Brown’s co-stars — Antoni Porowski, Jonathan Van Ness, Tan France and Jeremiah Brent — reacted with surprise to his absence. On CBS Mornings, anchor Gayle King said the show received word less than an hour before the cast’s appearance that Brown wouldn’t be on camera and read part of a statement he sent to the show: “I hope everyone remembers the main theme I have tried to teach them over the past decade, which is to focus on and protect their mental health/peace from people or a world who seek to destroy it; which is why I can’t be there today.”

King also said that Brown’s assistant said “he’s worried about being bullied.”

“Surprised is a fair understatement,” Porowski said of Brown not being with the group. “I will say, our Queer Eye family, we’ve been doing this for almost a decade, which is pretty wild to believe. And families are complicated. We’re definitely not excluded from that. But I think two things can exist at the same time, and while that is definitely true, we’re also here to showcase these incredible heroes we have and honor the legacy of this past decade of our lives.” Watch the segment below.

Van Ness added that Brown “has taught people to center what they need. I’m actually really proud of him.”

On the fourth hour of Today, co-host Sheinelle Jones read a statement from Brown’s assistant that says in part, “Karamo has felt mentally and emotionally abused for years, and he’s been advised by his therapist to protect himself and his peace by not attending.” Brown did send a video message thanking Queer Eye’s fans and saying he is modeling one of the themes of the final season: “Love yourselves and protect yourselves.

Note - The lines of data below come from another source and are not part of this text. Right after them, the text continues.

-- ==== Sys2Proof/Laws/Settled.lean ====
section
/-! SUPPORT. What keeps the settings settled: no operation up to an identity (R54, R134) touches the tables, and a lane that
adopts reads the active settings. -/
namespace Sys2Proof.Machine

/-- The settings that are read, and those that a lane may come to adopt, are settled. -/
def Part.readsSettled (p : Part) : Prop := p.settingsSettled ∧ p.tables.settingsActive.settled

/-- What keeps the settings settled. -/
def Part.keepsSettled (p q : Part) : Prop := p.readsSettled → q.readsSettled

theorem keepsSettled_ite {p a b : Part} (c : Prop) [Decidable c] (ha : p.keepsSettled a) (hb : p.keepsSettled b) :
    p.keepsSettled (if c then a else b) := by split <;> assumption

/-- Settings that are read by the same lanes from the same tables. -/
theorem keepsSettled_same {p q r : Part} (h : p.keepsSettled q) (k : r.tables = q.tables)
    (hl : ∀ l, (r.lane l).adoptedActive = (q.lane l).adoptedActive) : p.keepsSettled r := by
  intro hp
  obtain ⟨h1, h2⟩ := h hp
  exact ⟨settled_lane h1 k hl, by rw [k]; exact h2⟩

theorem keepsSettled_lanes {p q r : Part} (h : p.keepsSettled q) (k : r.lanes = q.lanes) (ht : r.tables = q.tables) :
    p.keepsSettled r := keepsSettled_same h ht fun l => by unfold Part.lane; rw [k]

section
variable {p q : Part} (h : p.keepsSettled q)
include h

theorem keepsSettled_notify (b : NoticeBody) : p.keepsSettled (q.notify b) := keepsSettled_lanes h rfl rfl
theorem keepsSettled_modDeck (d : DeckId) (f : Deck → Deck) : p.keepsSettled (q.modDeck d f) := keepsSettled_lanes h rfl rfl
theorem keepsSettled_modAudit (f : AuditUnit → AuditUnit) : p.keepsSettled (q.modAudit f) := keepsSettled_lanes h rfl rfl

theorem keepsSettled_modLane (l : LaneId) (f : Lane → Lane) (k : ∀ x, (f x).adoptedActive = x.adoptedActive) :
    p.keepsSettled (q.modLane l f) := by
  refine keepsSettled_same h rfl fun m => ?_
  rw [lane_modLane]
  split
  · rename_i e; subst e; exact k _
  · rfl

theorem keepsSettled_setVisit (l : LaneId) (v : Visit) : p.keepsSettled (q.setVisit l v) :=
  keepsSettled_modLane h l (fun x => { x with visit := some v }) fun _ => rfl

theorem keepsSettled_handTrail (o : Option DeckId) (b : TrailBody) : p.keepsSettled (q.handTrail o b) :=
  keepsSettled_same h (by rw [(handTrail_facts q o b).1]) fun l => by rw [(handTrail_facts q o b).2 l]

theorem keepsSettled_enterLaneState (l : LaneId) (st : LaneState) : p.keepsSettled (q.enterLaneState l st) := by
  unfold Part.enterLaneState
  refine keepsSettled_ite _ h ?_
  dsimp only
  refine keepsSettled_notify ?_ _
  exact keepsSettled_modLane h l _ fun _ => rfl

theorem keepsSettled_laneClear (l : LaneId) (c : LaneCause) : p.keepsSettled (q.laneClear l c) := by
  unfold Part.laneClear
  have k := keepsSettled_modLane h l (fun x => { x with causes := x.causes.put false c }) fun _ => rfl
  exact keepsSettled_ite _ (keepsSettled_ite _ (keepsSettled_enterLaneState k l _) k) h

theorem keepsSettled_laneRaiseIdle (l : LaneId) (c : LaneCause) : p.keepsSettled (q.laneRaiseIdle l c) := by
  unfold Part.laneRaiseIdle
  have k := keepsSettled_modLane h l (fun x => { x with causes := x.causes.put true c }) fun _ => rfl
  exact keepsSettled_ite _ h (keepsSettled_ite _ (keepsSettled_enterLaneState k l _) k)

theorem keepsSettled_clearDeckFault (l : LaneId) : p.keepsSettled (q.clearDeckFault l) := by
  unfold Part.clearDeckFault
  exact keepsSettled_ite _ (keepsSettled_laneClear h l _) h

/-- A lane that adopts the active settings reads settled ones. -/
theorem keepsSettled_adopt (l : LaneId) : p.keepsSettled (q.adopt l) := by
  intro hp
  obtain ⟨⟨h0, h1, h2⟩, ha⟩ := h hp
  have k0 : (q.modLane l fun x => { x with adoptedActive := true, adoptedValid := true }).readsSettled := by
    refine ⟨⟨?_, ?_, h2⟩, ha⟩
    · unfold Part.adopted; rw [lane_modLane]; split
      · exact ha.1
      · exact h0
    · unfold Part.adopted; rw [lane_modLane]; split
      · exact ha.2.1
      · exact h1
  unfold Part.adopt
  dsimp only
  have k1 : p.keepsSettled (q.modLane l fun x => { x with adoptedActive := true, adoptedValid := true }) := fun _ => k0
  have k2 := keepsSettled_laneClear k1 l .settingsParity
  generalize ((q.modLane l fun x => { x with adoptedActive := true, adoptedValid := true }).laneClear l .settingsParity) = r at *
  have k3 := keepsSettled_ite ((r.tables.settingsActive.lanes.get l).damaged = true)
    (keepsSettled_laneRaiseIdle k2 l .settingsParity) k2
  generalize (if (r.tables.settingsActive.lanes.get l).damaged = true then r.laneRaiseIdle l .settingsParity else r) = t at *
  obtain ⟨⟨t0, t1, t2⟩, ta⟩ := k3 hp
  by_cases hb : (t.lane l.other).adoptedActive = true
  · rw [if_pos hb]
    have e : ∀ m, (t.modTables fun x => { x with settingsPrevious := none }).adopted m = t.tables.settingsActive := by
      intro m; unfold Part.adopted; split <;> rfl
    refine ⟨⟨?_, ?_, ?_⟩, ta⟩
    · show (((t.modTables fun x => { x with settingsPrevious := none }).adopted .l0).lanes.get .l0).settled
      rw [e]; exact ta.1
    · show (((t.modTables fun x => { x with settingsPrevious := none }).adopted .l1).lanes.get .l1).settled
      rw [e]; exact ta.2.1
    · exact ta.2.2
  · rw [if_neg hb]; exact ⟨⟨t0, t1, t2⟩, ta⟩

theorem keepsSettled_completeStep (r : Option Reading) : p.keepsSettled (q.completeStep r) := by
  unfold Part.completeStep
  split
  · exact h
  · split
    · exact keepsSettled_notify (keepsSettled_handTrail (keepsSettled_modAudit h _) _ _) _
    · exact h

theorem keepsSettled_windowRestart (d : DeckId) : p.keepsSettled (q.windowRestart d) := by
  unfold Part.windowRestart
  exact keepsSettled_ite _ (keepsSettled_completeStep (keepsSettled_modDeck h d _) _) (keepsSettled_modDeck h d _)

theorem keepsSettled_serviceHead (d : DeckId) (n : ServiceState) : p.keepsSettled (q.serviceHead d n) := by
  unfold Part.serviceHead
  dsimp only
  have k := keepsSettled_windowRestart (keepsSettled_handTrail
    (keepsSettled_modDeck h d fun x => { x with service := n }) (some d) (.service (q.deck d).service n
      ((q.modDeck d fun x => { x with service := n }).deck d).causes)) d
  exact keepsSettled_ite _ (keepsSettled_modDeck k d _) k

theorem keepsSettled_markImage (d : DeckId) : p.keepsSettled (q.markImage d) := by
  unfold Part.markImage
  exact keepsSettled_ite _ h (keepsSettled_lanes h rfl rfl)

theorem keepsSettled_serviceTail (d : DeckId) (o n : ServiceState) :
    p.keepsSettled (q.serviceTail d o n) :=
  keepsSettled_lanes h (by rw [(serviceTail_facts q d o n).1]) (by rw [(serviceTail_facts q d o n).1])

theorem keepsSettled_serviceToAudit (d : DeckId) : p.keepsSettled (q.serviceToAudit d) := by
  unfold Part.serviceToAudit
  have k := keepsSettled_serviceHead h d .audit
  exact keepsSettled_serviceTail (keepsSettled_ite _ (keepsSettled_clearDeckFault k _) k) d _ _

theorem keepsSettled_activate (s : Session) : p.keepsSettled (q.activate s) := by
  unfold Part.activate
  refine keepsSettled_notify (keepsSettled_markImage (keepsSettled_modDeck (keepsSettled_serviceToAudit
    (keepsSettled_handTrail (keepsSettled_enterLaneState ?_ _ _) _ _) _) _ _) _) _
  exact keepsSettled_modLane (keepsSettled_modAudit h _) _ _ fun _ => rfl

theorem keepsSettled_settleLaneState (l : LaneId) : p.keepsSettled (q.settleLaneState l) := by
  unfold Part.settleLaneState
  exact keepsSettled_ite _ (keepsSettled_enterLaneState h l _) h

theorem keepsSettled_startPendingAudit (l : LaneId) : p.keepsSettled (q.startPendingAudit l) := by
  unfold Part.startPendingAudit
  split
  · exact h
  · exact keepsSettled_ite _ (keepsSettled_activate h _) h

theorem keepsSettled_closeStep (l : LaneId) (c : Bool) : p.keepsSettled (q.closeStep l c) := by
  unfold Part.closeStep
  split
  · exact h
  · rename_i v hv
    dsimp only
    have h0 : p.keepsSettled (q.enterExitAxles l v.count (q.lane l).exitAxles) := keepsSettled_lanes h rfl rfl
    have h1 := keepsSettled_modLane h0 l (fun x => x.enterExit.emptySlot) fun _ => rfl
    have h2 := keepsSettled_ite (c = true) (keepsSettled_notify h1
      (.visitClosed l v.count v.kind (v.capture.map (·.gross)) v.abort (q.lane l).exitAxles)) h1
    refine keepsSettled_startPendingAudit (keepsSettled_settleLaneState ?_ l) l
    generalize (if c = true then ((q.enterExitAxles l v.count (q.lane l).exitAxles).modLane l fun x => x.enterExit.emptySlot).notify
      (.visitClosed l v.count v.kind (v.capture.map (·.gross)) v.abort (q.lane l).exitAxles)
      else (q.enterExitAxles l v.count (q.lane l).exitAxles).modLane l fun x => x.enterExit.emptySlot) = r at h2 ⊢
    exact keepsSettled_ite _ h2 (keepsSettled_adopt h2 l)

theorem keepsSettled_setSlot (i : Nat) (e : Option PendingEntry) : p.keepsSettled (q.setSlot i e) :=
  keepsSettled_lanes h (by rw [setSlot_rest]) (by rw [setSlot_rest])

theorem keepsSettled_releasePending (v : Visit) : p.keepsSettled (q.releasePending v) := by
  unfold Part.releasePending
  repeat' split
  all_goals first | exact h | exact keepsSettled_setSlot h _ _

theorem keepsSettled_abortEffect (l : LaneId) (v : Visit) (r : AbortReason) :
    p.keepsSettled (q.abortEffect l v r) := by
  unfold Part.abortEffect
  dsimp only
  refine keepsSettled_releasePending (keepsSettled_notify ?_ _) v
  exact keepsSettled_modLane h l _ fun _ => rfl

theorem keepsSettled_endAtOnce (l : LaneId) (r : AbortReason) : p.keepsSettled (q.endAtOnce l r) := by
  unfold Part.endAtOnce
  split
  · exact h
  · exact keepsSettled_closeStep (keepsSettled_abortEffect h l _ r) l false

end

theorem keepsSettled_refl (p : Part) : p.keepsSettled p := id

theorem reserve_same (p : Part) (i : Nat) (v : VehicleId) (r : Option Nat) :
    (p.reserve i v r).tables = p.tables ∧ (p.reserve i v r).lanes = p.lanes := by
  have base : ∀ q : Part, q.renumber.tables = q.tables ∧ q.renumber.lanes = q.lanes := by
    intro q
    by_cases h : q.pairing.nextCreation ≤ creationLimit
    · rw [show q.renumber = q from if_pos h]
      exact ⟨rfl, rfl⟩
    · obtain ⟨_, ⟨_, _, _, k⟩, _⟩ := renumber_facts q (Nat.not_le.mp h)
      rw [k]
      exact ⟨rfl, rfl⟩
  unfold Part.reserve
  dsimp only
  obtain ⟨a, b⟩ := base ((p.setSlot i (some { vehicle := v, regIndex := r, state := .reserved, creation := p.pairing.nextCreation })).modPairing
    fun x => { x with nextCreation := x.nextCreation + 1 })
  rw [a, b]
  constructor
  · show (p.setSlot i _).tables = _; rw [setSlot_rest]
  · show (p.setSlot i _).lanes = _; rw [setSlot_rest]

theorem keepsSettled_enterEntering {p q : Part} (h : p.keepsSettled q) (l : LaneId) : p.keepsSettled (q.enterEntering l) :=
  keepsSettled_modLane h l _ fun _ => rfl

theorem keepsSettled_consignStep {p q : Part} (h : p.keepsSettled q) (l : LaneId) (v : Visit) (id : VehicleId) :
    p.keepsSettled (q.consignStep l v id) := by
  unfold Part.consignStep
  split
  · exact keepsSettled_enterEntering
      (keepsSettled_setVisit (q := q.dropConsignment id) (keepsSettled_lanes h rfl rfl) l _) l
  · dsimp only
    generalize q.start (1000 * (q.settings l).consignTimeout) = t
    exact keepsSettled_modLane (keepsSettled_setVisit h l _) l (fun x => { x with waitTimer := t }) fun _ => rfl

/-- An identity leaves the settings settled. -/
theorem setIdentity_settled (p : Part) (l : LaneId) (id : Identity) (h : p.readsSettled) :
    (p.setIdentity l id).readsSettled := by
  suffices p.keepsSettled (p.setIdentity l id) from this h
  unfold Part.setIdentity
  split
  · exact keepsSettled_refl p
  · rename_i v hv
    dsimp only
    generalize p.start (1000 * (p.settings l).dwellLimit) = t
    have k : p.keepsSettled ((p.setVisit l
        { v with vehicle := some id.vehicle, regIndex := id.regIndex, permits := id.permits, preset := id.preset }).modLane l
          fun y => { y with dwellTimer := t, waitTimer := .stopped }) :=
      keepsSettled_modLane (keepsSettled_setVisit (keepsSettled_refl p) l _) l
        (fun y => { y with dwellTimer := t, waitTimer := .stopped }) fun _ => rfl
    revert k
    generalize ((p.setVisit l _).modLane l _) = q
    intro k
    unfold Part.classify
    refine keepsSettled_ite _ (keepsSettled_endAtOnce k l _) ?_
    split
    · split
      · exact keepsSettled_enterEntering (keepsSettled_setVisit (keepsSettled_setSlot k _ _) l _) l
      · exact keepsSettled_endAtOnce k l _
    · split
      · rename_i j _
        obtain ⟨a, b⟩ := reserve_same q j id.vehicle id.regIndex
        exact keepsSettled_consignStep (keepsSettled_lanes k b a) l _ _
      · rw [checkSite_settled q (k h).1]
        unfold Part.classifyFull
        split
        · exact k
        · exact keepsSettled_ite _ (keepsSettled_consignStep k l _ _) (keepsSettled_endAtOnce k l _)

end Sys2Proof.Machine
end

That’s why I’m here at home and not there.”

“We’re so sorry that he’s not here,” Porowski said. “We fully support, as a collective unit, him taking care of himself.”

Brown didn’t specify any instances of emotional or mental abuse, nor did his co-stars reply directly to that part of his statement or to, as King said on CBS, his fears of being bullied. The Hollywood Reporter has asked Netflix for comment.